**AIM OF THE TASK**
Write out only the opening lines of the entries, through the line with "namespace Sys2Proof.Machine".

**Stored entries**
* * * * *

-- ==== Sys2Proof/Machine/Lane.lean ====
section
/-! DEFINITION. The commands of the lane engines outside microcode (R38 to R64), and slots that free (R31). -/

namespace Sys2Proof.Machine

/-- A free slot of a lane's queue goes to the waiting descriptor that ranks first among those it serves (R31). -/
def State.grantSlot (s : State) (l : LaneIx) : State :=
  let x := s.lanes[l]
  match bestWaiting x.queue x.waiting with
  | none => s
  | some w =>
    let s := s.updLane l fun x => { x with waiting := x.waiting.erase w }
    if !s.descAccepted l w.1 then (s.refuseDesc l w.1).onDone { lane := l, desc := w.1, purpose := w.2, status := .refused }
    else match slotFor x.queue w.1 with
      | some k => s.enqueue l w.1 w.2 k
      | none => s

/-- RESOURCE_SLOT_FREE (R31): the slot goes to the waiting requester of highest priority, the oldest of equals. -/
def execResourceSlotFree (r : Resource) (s : State) : Out :=
  match r with
  | .hostSlots d =>
    let h := s.dies[d].host
    match h.backlog with
    | [] => unchanged s
    | c :: rest => if 1024 ≤ h.slots.length then unchanged s else .next (s.updHost d fun h => { h with slots := h.slots ++ [c], backlog := rest })
  | .laneQueue l => .next (s.grantSlot l)
  | .lookups g => .next (s.lookupDone g)
  | .bridge toward => .next (s.updCommon toward fun c => { c with bridge := c.bridge.grant })

/-- DESCRIPTOR_SUBMIT (R30, R31, R38, R39): refused at once, queued in a slot of its kind, or held until one frees, behind those that already
wait. A cluster submits only the descriptor that its work calls for; work whose memory, sequences or parity rows are not there yet is
held back (DEDUCED, log entry 111). -/
def execDescriptorSubmit (l : LaneIx) (d : Descriptor) (p : Purpose) (s : State) : Out :=
  if !s.descAccepted l d then .next (s.refuseDesc l d)
  else match s.submission l d p with
  | .notIt | .held => unchanged s
  | .go s p =>
    if s.lanes[l].waiting.isEmpty then match slotFor s.lanes[l].queue d with
      | some k => .next (s.enqueue l d p k)
      | none => .next (s.updLane l fun x => { x with waiting := x.waiting ++ [(d, p)] })
    else .next ((s.updLane l fun x => { x with waiting := x.waiting ++ [(d, p)] }).grantSlot l)

/-- Dirty bits that the frame rows of a page row fall under (R185). -/
def dirtyBits (f w : Nat) : List Nat := ((List.range f).map fun i => (w * f + i) / 256).eraseDups

/-- The band of the work carries band parity and a dirty bit of the row is not durable (R177, R185): the bits to set. -/
def State.dirtyMissing (s : State) (e : QEntry) : List (RegionIx × Nat × Nat) :=
  match e.purpose with
  | .dataRow g b =>
    let x := s.band g b
    if !x.carriesParity then [] else
    match s.regionProf? g with
    | some p => ((dirtyBits (framesPerRow p x.density) e.desc.wordline.toNat).filter fun k => !x.dirtyDurable.contains k).map fun k => (g, b, k)
    | none => []
  | _ => []

/-- Append the DIRTY records that are not yet in the journal (R185). -/
def State.markDirty (s : State) (xs : List (RegionIx × Nat × Nat)) : State :=
  xs.foldl (fun s x => if (s.band x.1 x.2.1).dirty.contains x.2.2 then s
    else (s.updBand x.1 x.2.1 fun b => { b with dirty := b.dirty ++ [x.2.2] }).jot x.1 (.dirty x.2.1 x.2.2 true)) s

* * * * *

**ANSWER TO THIS PROBLEM**
-- ==== Sys2Proof/Machine/Lane.lean ====
section
/-! DEFINITION. The commands of the lane engines outside microcode (R38 to R64), and slots that free (R31). -/

namespace Sys2Proof.Machine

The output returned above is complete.